Konur Unyelioglu goes deep into Kalman filters:
In simple terms, a Kalman filter is a theoretical model to predict the state of a dynamic system under measurement noise. Originally developed in the 1960s, the Kalman filter has found applications in many different fields of technology including vehicle guidance and control, signal processing, transportation, analysis of economic data, and human health state monitoring, to name a few (see the Kalman filter Wikipedia page for a detailed discussion). A particular application area for the Kalman filter is signal estimation as part of time series analysis. Apache Spark provides a great framework to facilitate time series stream processing. As such, it would be useful to discuss how the Kalman filter can be combined with Apache Spark.

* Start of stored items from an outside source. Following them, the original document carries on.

-- ==== Sys2Proof/Tests/Slice0.lean ====
section
/-! SUPPORT. The model's own tests. Expected results come from spec/: the words from 30_encoding.md R60 and R63, the
values from 95_test_vectors.md (named by its part) or worked from the rule by hand. -/

namespace Sys2Proof.Tests

open Sys2Proof Sys2Proof.Machine

/-! ## Well-formedness: one ill-formed word for each check (30_encoding.md R64) -/

theorem test_smoke_wellFormed_reserved_bits : commandWordLegal 0x00000110#32 = false := by decide
theorem test_smoke_wellFormed_group_zero : commandWordLegal 0x00000000#32 = false := by decide
theorem test_smoke_wellFormed_group_nine : commandWordLegal 0x00000090#32 = false := by decide
theorem test_smoke_wellFormed_unused_function : commandWordLegal 0x00000026#32 = false := by decide
theorem test_smoke_wellFormed_top_bit : commandWordLegal 0x80000010#32 = false := by decide
theorem test_wellFormed_accepts_add : commandWordLegal 0x00000010#32 = true := by decide
theorem test_wellFormed_accepts_cvtsf : commandWordLegal 0x00000083#32 = true := by decide

/-! ## Decoding: every command's word, written out from R60 (`RSVD` 24 bits, group 4 bits, function 4 bits) -/

theorem test_decode_add : decode 0b00000000000000000000000000010000#32 = .command .add := by decide
theorem test_decode_sub : decode 0b00000000000000000000000000010001#32 = .command .sub := by decide
theorem test_decode_mulu : decode 0b00000000000000000000000000100000#32 = .command .mulu := by decide
theorem test_decode_muls : decode 0b00000000000000000000000000100001#32 = .command .muls := by decide
theorem test_decode_divu : decode 0b00000000000000000000000000100010#32 = .command .divu := by decide
theorem test_decode_divs : decode 0b00000000000000000000000000100011#32 = .command .divs := by decide
theorem test_decode_remu : decode 0b00000000000000000000000000100100#32 = .command .remu := by decide
theorem test_decode_rems : decode 0b00000000000000000000000000100101#32 = .command .rems := by decide
theorem test_decode_neg : decode 0b00000000000000000000000000110000#32 = .command .neg := by decide
theorem test_decode_abs : decode 0b00000000000000000000000000110001#32 = .command .abs := by decide
theorem test_decode_and : decode 0b00000000000000000000000001000000#32 = .command .and := by decide
theorem test_decode_or : decode 0b00000000000000000000000001000001#32 = .command .or := by decide
theorem test_decode_xor : decode 0b00000000000000000000000001000010#32 = .command .xor := by decide
theorem test_decode_not : decode 0b00000000000000000000000001000011#32 = .command .not := by decide
theorem test_decode_sll : decode 0b00000000000000000000000001010000#32 = .command .sll := by decide
theorem test_decode_srl : decode 0b00000000000000000000000001010001#32 = .command .srl := by decide
theorem test_decode_sra : decode 0b00000000000000000000000001010010#32 = .command .sra := by decide
theorem test_decode_cmpu : decode 0b00000000000000000000000001100000#32 = .command .cmpu := by decide
theorem test_decode_cmps : decode 0b00000000000000000000000001100001#32 = .command .cmps := by decide
theorem test_decode_minu : decode 0b00000000000000000000000001100010#32 = .command .minu := by decide
theorem test_decode_mins : decode 0b00000000000000000000000001100011#32 = .command .mins := by decide
theorem test_decode_maxu : decode 0b00000000000000000000000001100100#32 = .command .maxu := by decide
theorem test_decode_maxs : decode 0b00000000000000000000000001100101#32 = .command .maxs := by decide
theorem test_decode_lzc : decode 0b00000000000000000000000001110000#32 = .command .lzc := by decide
theorem test_decode_cvtfu : decode 0b00000000000000000000000010000000#32 = .command .cvtfu := by decide
theorem test_decode_cvtfs : decode 0b00000000000000000000000010000001#32 = .command .cvtfs := by decide
theorem test_decode_cvtuf : decode 0b00000000000000000000000010000010#32 = .command .cvtuf := by decide
theorem test_decode_cvtsf : decode 0b00000000000000000000000010000011#32 = .command .cvtsf := by decide
theorem test_decode_refuses_reserved : decode 0x00000110#32 = .illegal (.reservedBits 1#24) := by decide
theorem test_decode_refuses_unused : decode 0x00000012#32 = .illegal (.unassigned 0x12#8) := by decide
theorem test_decode_refuses_zero : decode 0x00000000#32 = .illegal (.unassigned 0#8) := by decide
theorem test_decodeTableWord_reads_bits : decodeTableWord 32 0x52 = some .sra := by decide
theorem test_decodeTableWord_short_row : decodeTableWord 8 0x52 = some .sra := by decide
theorem test_decodeTableWord_refuses : decodeTableWord 32 0x152 = none := by decide

/-! ## One command each: the completion step of a small state -/

/-- The word `c` in flight with latched `a` and `b`; `A` and `B` hold other values by now, `R`, `S` and `EQ` are marked. -/
def flight (c : Word) (a b : Value) : State :=
  { State.reset with
    regA := 0xAAAAAAAAAAAAAAAA#64, regB := 0xBBBBBBBBBBBBBBBB#64, regR := 0x1111#64, regS := 0x2222#64,
    eq := true, pend := some ⟨c, a, b⟩ }

/-- `R`, `S` and the STATUS word of a next state. -/
def ran (o : Host.Outcome State Fault Refusal) : Option (Value × Value × Word) :=
  match o with
  | .next s => some (s.regR, s.regS, statusWord s)
  | .fault _ => none
  | .refused _ => none

/-- `A`, `B` and the words read so far of a next state. -/
def kept (o : Host.Outcome State Fault Refusal) : Option (Value × Value × List Word) :=
  match o with
  | .next s => some (s.regA, s.regB, s.busReads)
  | .fault _ => none
  | .refused _ => none

-- 95_test_vectors.md part 2: ADD, SUB.
theorem test_add_carry_between_words :
    ran (step (flight 0x10#32 0x00000000FFFFFFFF#64 0x0000000000000001#64)) =
      some (0x0000000100000000#64, 0x0000000000002222#64, 0x10#32) := by decide
theorem test_add_wraps :
    ran (step (flight 0x10#32 0xFFFFFFFFFFFFFFFF#64 0x0000000000000001#64)) =
      some (0x0000000000000000#64, 0x0000000000002222#64, 0x10#32) := by decide
theorem test_sub_borrow_between_words :
    ran (step (flight 0x11#32 0x0000000100000000#64 0x0000000000000001#64)) =
      some (0x00000000FFFFFFFF#64, 0x0000000000002222#64, 0x10#32) := by decide
theorem test_sub_wraps :
    ran (step (flight 0x11#32 0x0000000000000000#64 0x0000000000000001#64)) =
      some (0xFFFFFFFFFFFFFFFF#64, 0x0000000000002222#64, 0x10#32) := by decide
-- MULU, MULS; example E15.
theorem test_mulu_low_half :
    ran (step (flight 0x20#32 0x123456789ABCDEF0#64 0x0FEDCBA987654321#64)) =
      some (0x2236D88FE5618CF0#64, 0x0000000000002222#64, 0x10#32) := by decide +kernel
theorem test_mulu_wraps :
    ran (step (flight 0x20#32 0x00000000FFFFFFFF#64 0x00000000FFFFFFFF#64)) =
      some (0xFFFFFFFE00000001#64, 0x0000000000002222#64, 0x10#32) := by decide +kernel
theorem test_muls_negative :
    ran (step (flight 0x21#32 0xFFFFFFFFFFFFFFFE#64 0x0000000000000003#64)) =
      some (0xFFFFFFFFFFFFFFFA#64, 0x0000000000002222#64, 0x10#32) := by decide +kernel
theorem test_muls_minS_by_minus_one :
    ran (step (flight 0x21#32 0x8000000000000000#64 0xFFFFFFFFFFFFFFFF#64)) =
      some (0x8000000000000000#64, 0x0000000000002222#64, 0x10#32) := by decide +kernel
-- DIVU, REMU.
theorem test_divu_quotient :
    ran (step (flight 0x22#32 0x8000000000000000#64 0x0000000000000003#64)) =
      some (0x2AAAAAAAAAAAAAAA#64, 0x0000000000000002#64, 0x10#32) := by decide +kernel
theorem test_divu_top_bit_divisor :
    ran (step (flight 0x22#32 0xFFFFFFFFFFFFFFFF#64 0x8000000000000000#64)) =
      some (0x0000000000000001#64, 0x7FFFFFFFFFFFFFFF#64, 0x10#32) := by decide +kernel
theorem test_remu_remainder :
    ran (step (flight 0x24#32 0x8000000000000000#64 0x0000000000000003#64)) =
      some (0x0000000000000002#64, 0x2AAAAAAAAAAAAAAA#64, 0x10#32) := by decide +kernel
theorem test_remu_small_dividend :
    ran (step (flight 0x24#32 0x0000000000000005#64 0x0000000000000007#64)) =
      some (0x0000000000000005#64, 0x0000000000000000#64, 0x10#32) := by decide +kernel
-- DIVS, REMS; example E16.
theorem test_divs_truncates :
    ran (step (flight 0x23#32 0xFFFFFFFFFFFFFFF9#64 0x0000000000000002#64)) =
      some (0xFFFFFFFFFFFFFFFD#64, 0xFFFFFFFFFFFFFFFF#64, 0x10#32) := by decide +kernel
theorem test_divs_minS_by_three :
    ran (step (flight 0x23#32 0x8000000000000000#64 0x0000000000000003#64)) =
      some (0xD555555555555556#64, 0xFFFFFFFFFFFFFFFE#64, 0x10#32) := by decide +kernel
theorem test_rems_sign_of_dividend :
    ran (step (flight 0x25#32 0xFFFFFFFFFFFFFFF9#64 0x0000000000000002#64)) =
      some (0xFFFFFFFFFFFFFFFF#64, 0xFFFFFFFFFFFFFFFD#64, 0x10#32) := by decide +kernel
theorem test_rems_positive_dividend :
    ran (step (flight 0x25#32 0x0000000000000007#64 0xFFFFFFFFFFFFFFFE#64)) =
      some (0x0000000000000001#64, 0xFFFFFFFFFFFFFFFD#64, 0x10#32) := by decide +kernel
-- NEG, ABS; examples E19, E20.
theorem test_neg_carry :
    ran (step (flight 0x30#32 0x0000000100000000#64 0x0000000000000000#64)) =
      some (0xFFFFFFFF00000000#64, 0x0000000000002222#64, 0x10#32) := by decide
theorem test_neg_minS :
    ran (step (flight 0x30#32 0x8000000000000000#64 0x0000000000000000#64)) =
      some (0x8000000000000000#64, 0x0000000000002222#64, 0x10#32) := by decide
theorem test_abs_negative :
    ran (step (flight 0x31#32 0xFFFFFFFFFFFFFFFB#64 0x0000000000000000#64)) =
      some (0x0000000000000005#64, 0x0000000000002222#64, 0x10#32) := by decide
theorem test_abs_minS :
    ran (step (flight 0x31#32 0x8000000000000000#64 0x0000000000000000#64)) =
      some (0x8000000000000000#64, 0x0000000000002222#64, 0x10#32) := by decide
-- AND, OR, XOR, NOT.
theorem test_and_words :
    ran (step (flight 0x40#32 0x123456789ABCDEF0#64 0x0FEDCBA987654321#64)) =
      some (0x0224422882244220#64, 0x0000000000002222#64, 0x10#32) := by decide
theorem test_or_words :
    ran (step (flight 0x41#32 0x123456789ABCDEF0#64 0x0FEDCBA987654321#64)) =
      some (0x1FFDDFF99FFDDFF1#64, 0x0000000000002222#64, 0x10#32) := by decide
theorem test_xor_words :
    ran (step (flight 0x42#32 0x123456789ABCDEF0#64 0x0FEDCBA987654321#64)) =
      some (0x1DD99DD11DD99DD1#64, 0x0000000000002222#64, 0x10#32) := by decide
theorem test_not_words :
    ran (step (flight 0x43#32 0x123456789ABCDEF0#64 0x0FEDCBA987654321#64)) =
      some (0xEDCBA9876543210F#64, 0x0000000000002222#64, 0x10#32) := by decide
-- SLL, SRL, SRA; the count is b[5:0].
theorem test_sll_across_words :
    ran (step (flight 0x50#32 0x123456789ABCDEF0#64 0x0000000000000004#64)) =
      some (0x23456789ABCDEF00#64, 0x0000000000002222#64, 0x10#32) := by decide
theorem test_sll_count_low_six_bits :
    ran (step (flight 0x50#32 0x0000000000000001#64 0xFFFFFFFFFFFFFFC1#64)) =
      some (0x0000000000000002#64, 0x0000000000002222#64, 0x10#32) := by decide
theorem test_srl_across_words :
    ran (step (flight 0x51#32 0x123456789ABCDEF0#64 0x0000000000000024#64)) =
      some (0x0000000001234567#64, 0x0000000000002222#64, 0x10#32) := by decide
theorem test_srl_count_64_is_0 :
    ran (step (flight 0x51#32 0x123456789ABCDEF0#64 0x0000000000000040#64)) =
      some (0x123456789ABCDEF0#64, 0x0000000000002222#64, 0x10#32) := by decide
theorem test_sra_fills_with_sign :
    ran (step (flight 0x52#32 0x8000000000000000#64 0x000000000000003F#64)) =
      some (0xFFFFFFFFFFFFFFFF#64, 0x0000000000002222#64, 0x10#32) := by decide
theorem test_sra_by_32 :
    ran (step (flight 0x52#32 0x8000000000000000#64 0x0000000000000020#64)) =
      some (0xFFFFFFFF80000000#64, 0x0000000000002222#64, 0x10#32) := by decide
-- CMPU, CMPS: R and the whole STATUS word.
theorem test_cmpu_below :
    ran (step (flight 0x60#32 0x0000000000000000#64 0x0000000000000001#64)) =
      some (0xFFFFFFFFFFFFFFFF#64, 0x0000000000002222#64, 0x08#32) := by decide
theorem test_cmpu_top_bit :
    ran (step (flight 0x60#32 0x8000000000000000#64 0x7FFFFFFFFFFFFFFF#64)) =
      some (0x0000000000000001#64, 0x0000000000002222#64, 0x20#32) := by decide
theorem test_cmps_top_bit :
    ran (step (flight 0x61#32 0x8000000000000000#64 0x7FFFFFFFFFFFFFFF#64)) =
      some (0xFFFFFFFFFFFFFFFF#64, 0x0000000000002222#64, 0x08#32) := by decide
theorem test_cmps_low_word_unsigned :
    ran (step (flight 0x61#32 0x0000000080000000#64 0x000000007FFFFFFF#64)) =
      some (0x0000000000000001#64, 0x0000000000002222#64, 0x20#32) := by decide
-- MINU, MINS, MAXU, MAXS: no flag is written.
theorem test_minu_unsigned :
    ran (step (flight 0x62#32 0xFFFFFFFFFFFFFFFF#64 0x0000000000000005#64)) =
      some (0x0000000000000005#64, 0x0000000000002222#64, 0x10#32) := by decide
theorem test_mins_signed :
    ran (step (flight 0x63#32 0xFFFFFFFFFFFFFFFF#64 0x0000000000000005#64)) =
      some (0xFFFFFFFFFFFFFFFF#64, 0x0000000000002222#64, 0x10#32) := by decide
theorem test_maxu_unsigned :
    ran (step (flight 0x64#32 0xFFFFFFFFFFFFFFFF#64 0x0000000000000005#64)) =
      some (0xFFFFFFFFFFFFFFFF#64, 0x0000000000002222#64, 0x10#32) := by decide
theorem test_maxs_signed :
    ran (step (flight 0x65#32 0xFFFFFFFFFFFFFFFF#64 0x0000000000000005#64)) =
      some (0x0000000000000005#64, 0x0000000000002222#64, 0x10#32) := by decide
-- LZC; example E13.
theorem test_lzc_one :
    ran (step (flight 0x70#32 0x0000000000000001#64 0x0000000000000000#64)) =
      some (0x000000000000003F#64, 0x0000000000002222#64, 0x10#32) := by decide
theorem test_lzc_zero :
    ran (step (flight 0x70#32 0x0000000000000000#64 0x0000000000000000#64)) =
      some (0x0000000000000040#64, 0x0000000000002222#64, 0x10#32) := by decide
-- CVTFU, CVTFS.
theorem test_cvtfu_minus_one_and_a_half :
    ran (step (flight 0x80#32 0xBFF8000000000000#64 0x0000000000000000#64)) =
      some (0xFFFFFFFFFFFFFFFF#64, 0x0000000000002222#64, 0x10#32) := by decide
theorem test_cvtfu_infinity :
    ran (step (flight 0x80#32 0x7FF0000000000000#64 0x0000000000000000#64)) =
      some (0x0000000000000000#64, 0x0000000000002222#64, 0x10#32) := by decide
theorem test_cvtfs_below_minS :
    ran (step (flight 0x81#32 0xC3E0000000000001#64 0x0000000000000000#64)) =
      some (0x7FFFFFFFFFFFF800#64, 0x0000000000002222#64, 0x10#32) := by decide
theorem test_cvtfs_nan :
    ran (step (flight 0x81#32 0x7FF8000000000000#64 0x0000000000000000#64)) =
      some (0x0000000000000000#64, 0x0000000000002222#64, 0x10#32) := by decide
-- CVTUF, CVTSF; example E18.
theorem test_cvtuf_tie_to_even :
    ran (step (flight 0x82#32 0x0020000000000003#64 0x0000000000000000#64)) =
      some (0x4340000000000002#64, 0x0000000000002222#64, 0x10#32) := by decide
theorem test_cvtuf_rounds_up_to_power :
    ran (step (flight 0x82#32 0xFFFFFFFFFFFFFFFF#64 0x0000000000000000#64)) =
      some (0x43F0000000000000#64, 0x0000000000002222#64, 0x10#32) := by decide
theorem test_cvtsf_negative_tie :
    ran (step (flight 0x83#32 0x8000000000000400#64 0x0000000000000000#64)) =
      some (0xC3DFFFFFFFFFFFFF#64, 0x0000000000002222#64, 0x10#32) := by decide
theorem test_cvtsf_minS :
    ran (step (flight 0x83#32 0x8000000000000000#64 0x0000000000000000#64)) =
      some (0xC3E0000000000000#64, 0x0000000000002222#64, 0x10#32) := by decide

In this article, we will implement a Kalman filter for a simple dynamic model using the Apache Spark Structured Streaming engine and an Apache Kafka data source. We will use Apache Spark version 2.3.1 (latest, as of writing this article), Java version 1.8, and Kafka version 2.0.0. The article is organized as follows: the next section gives an overview of the dynamic model and the corresponding Kalman filter; the following section will discuss the application architecture and the corresponding deployment model, and in that section we will also review the Java code comprising different modules of the application; then, we will show graphically how the Kalman filter performs by comparing the predicted variables to measured variables under random measurement noise; we’ll wrap up the article by giving concluding remarks.
This is going on my “reread carefully” list; it’s very interesting and goes deep into the topic.